In regard to Introduction and Types of User Involvement
"Encouraging ..."
- Promotion of informal tests should be handled with care. First of
all, it is necessary to clearly identify the purpose of the evaluation
and under which circumstances it will be conducted, e.g., constrained
time and money resources as well as availability of possible test
participants. Then it can be decided what evaluation method suits best.
As a support for the reader, different usability methods should be
briefly introduced, so the differences become clear also in regard to
the results obtained, e.g., informal tests with one or two test
participants are really only of informative value. Limitations in
reliability of test results should also be mentioned in regard to user
tests with small test samples (see also section on Findings.).
- Furthermore, a paragraph needs to be added that stresses the
importance of a test design that is well thought through. This also
refers to informal tests. The impression that informal tests with small
test samples can be carried out easily without any background knowledge
should be avoided to ensure useful outcome.
- Part of proper test design is development of adequate and complete
test materials, referring to the design of appropriate questionnaires
(formulating the right questions, choosing the right answering mode),
collection of all data necessary and, if applicable, creation of a test
scenario with standard task etc. It also must be decided in advance how
the data gained will be evaluated (statistics, reports, excerpts of
protocols, etc.) and what criteria for measurements are applied.

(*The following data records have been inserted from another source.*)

/-- The registers of spec/12_reninait_chain.md. -/
def regTable12 : List RegRow := [
  ⟨"CHN_CTL", 0xE0D000, 0x0, 1, .rw, [CHN_CTL_EVT_EN, CHN_CTL_AUTO_DEAL, CHN_CTL_FWD_EN, CHN_CTL_FWD_SEV, CHN_CTL_FWD_RING, CHN_CTL_DETACH_T, CHN_CTL_TUN_TO]⟩,
  ⟨"CHN_STAT", 0xE0D008, 0x0, 1, .ro, [CHN_STAT_ROLE, CHN_STAT_ADDR_VALID, CHN_STAT_ADDR, CHN_STAT_POS, CHN_STAT_HIGHEST, CHN_STAT_DEAL_STATE, CHN_STAT_PRESENT]⟩,
  ⟨"CHN_CMD", 0xE0D010, 0x0, 1, .wo, [CHN_CMD_DEAL, CHN_CMD_FORCE, CHN_CMD_RETRAIN_UP, CHN_CMD_RETRAIN_DN]⟩,
  ⟨"CHN_SUM", 0xE0D018, 0x0, 1, .w1c, [CHN_SUM_LINK_DOWN, CHN_SUM_ATTACH, CHN_SUM_DETACH, CHN_SUM_DEAL_DONE, CHN_SUM_ROSTER_CHG, CHN_SUM_DEAL_FULL, CHN_SUM_FWD_DROP, CHN_SUM_REALIGN, CHN_SUM_DELAY_RANGE, CHN_SUM_SAT_RESET]⟩,
  ⟨"CHN_PORTp_STAT", 0xE0D020, 0x10, 2, .ro, [CHN_PORT_STAT_STATE 0, CHN_PORT_STAT_SIGNAL 0, CHN_PORT_STAT_DELAY 0, CHN_PORT_STAT_FREE_SLOTS 0]⟩,
  ⟨"CHN_PORTp_CNT", 0xE0D028, 0x10, 2, .rc, [CHN_PORT_CNT_CODE_ERR 0, CHN_PORT_CNT_CTRL_CRC 0, CHN_PORT_CNT_GRP_CRC 0, CHN_PORT_CNT_RETRAINS 0]⟩,
  ⟨"CHN_ROSTER_SEL", 0xE0D040, 0x0, 1, .rw, [CHN_ROSTER_SEL_UNIT]⟩,
  ⟨"CHN_ROSTER_ID0", 0xE0D048, 0x0, 1, .ro, [CHN_ROSTER_ID0_ID_LO 0]⟩,
  ⟨"CHN_ROSTER_ID1", 0xE0D050, 0x0, 1, .ro, [CHN_ROSTER_ID1_ID_HI 0]⟩,
  ⟨"CHN_ROSTER_STAT", 0xE0D058, 0x0, 1, .ro, [CHN_ROSTER_STAT_PRESENT 0, CHN_ROSTER_STAT_EVER 0, CHN_ROSTER_STAT_POS 0, CHN_ROSTER_STAT_STICKY 0, CHN_ROSTER_STAT_CHANGED 0]⟩,
  ⟨"CHN_TUN_ADDR", 0xE0D060, 0x0, 1, .rw, [CHN_TUN_ADDR_ADDR, CHN_TUN_ADDR_UNIT, CHN_TUN_ADDR_OP]⟩,
  ⟨"CHN_TUN_WDATA", 0xE0D068, 0x0, 1, .rw, [CHN_TUN_WDATA_DATA]⟩,
  ⟨"CHN_TUN_GO", 0xE0D070, 0x0, 1, .wo, [CHN_TUN_GO_GO]⟩,
  ⟨"CHN_TUN_STAT", 0xE0D078, 0x0, 1, .ro, [CHN_TUN_STAT_BUSY, CHN_TUN_STAT_STATUS, CHN_TUN_STAT_SEQ]⟩,
  ⟨"CHN_TUN_RDATA", 0xE0D080, 0x0, 1, .ro, [CHN_TUN_RDATA_DATA]⟩,
  ⟨"CHN_FWD_CNT", 0xE0D088, 0x0, 1, .rc, [CHN_FWD_CNT_DROPPED]⟩]

/-- The registers of spec/13_rings_ordering.md. -/
def regTable13 : List RegRow := [
  ⟨"RING_CFGn", 0xE03000, 0x20, 64, .rw, [RING_CFG_KIND 0, RING_CFG_EN 0, RING_CFG_SIZE 0, RING_CFG_BASE 0, RING_CFG_CPL_RING 0, RING_CFG_UNIT 0, RING_CFG_PTRW 0, RING_CFG_WM 0]⟩,
  ⟨"RING_HEADn", 0xE03008, 0x20, 64, .rw, [RING_HEAD_HEAD 0]⟩,
  ⟨"RING_TAILn", 0xE03010, 0x20, 64, .rw, [RING_TAIL_TAIL 0]⟩,
  ⟨"RING_STATn", 0xE03018, 0x20, 64, .ro, [RING_STAT_STATE 0, RING_STAT_CFG_ERR 0, RING_STAT_PTR_ERR 0, RING_STAT_HALT_STATUS 0, RING_STAT_LEVEL 0, RING_STAT_NEXT_SEQ 0, RING_STAT_HALT_SEQ 0]⟩,
  ⟨"RING_RESUME", 0xE03800, 0x0, 1, .wo, [RING_RESUME_RING, RING_RESUME_MODE]⟩,
  ⟨"RING_HALT_SUM", 0xE03808, 0x0, 1, .ro, [RING_HALT_SUM_HALTED]⟩,
  ⟨"RING_LOST_SUM", 0xE03810, 0x0, 1, .w1c, [RING_LOST_SUM_LOST]⟩,
  ⟨"RING_EVT_CFG", 0xE03818, 0x0, 1, .rw, [RING_EVT_CFG_RING, RING_EVT_CFG_MIN_SEV]⟩,
  ⟨"RING_GLOBAL", 0xE03820, 0x0, 1, .ro, [RING_GLOBAL_RESETS, RING_GLOBAL_LAST_DEPTH]⟩]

Therefore, it should not be underestimated the effort for conducting
such tests, if a substantial result is expected. Finally, at least for
successful formal testing, a pilot study with users different from the
participants of the main test is recommendable for refinement of
procedures and materials of the user study.
In regard to section The User Aspect
"More than screen reader users ..."
- Also in user studies, the widest audience possible should be
included
- The target user group should be particularly considered
In regard to section Understanding [Finding/Results]
"One user not representative of all: ..."
It needs to be assured that test results are of substantial use, so
generally speaking gaining reliable test results should be the goal.
However, depending on the aim of the study and the method chosen, this
might differ. The characteristics of the test participants and the size of
the test sample is tobe determined according to the premises of the user
study (test sample size is an issue yet unsolved: for usability studies a
test sample size of 10-12 seems to be a common understanding, in the field
of psychology, 30 test participants is considered the minimum. In case the
"5 users are enough"-paradigma of Nielsen is used, the drawback must be
considered.
Distinction between usability and accessibility issues: the distinction
between usability and accessibility issues is from our point of view not
feasible, because:
- there is much overlap, for instance see WCAG 2.0, GL 2.5 "Help users
avoid mistakes and make it easy to correct them" is a typical usability
issue)
- many users although not labelled "disabled" have accessibility
problems, e.g., older users who need strong contrast and enlarged font
sizes, people in "handicapping situation", accessing with mobile
devices, etc.
Clearly indicate what the report asserts:
- The way results of the user study are reported/communicated to,
e.g., the Web development department, should be determined in advance.
One possibility could be to provide a list of usability/accessibility
problems with a severity rating as applied in Heuristic evaluation
(cosmetic problem, minor problem, major problem, usability
catastrophe)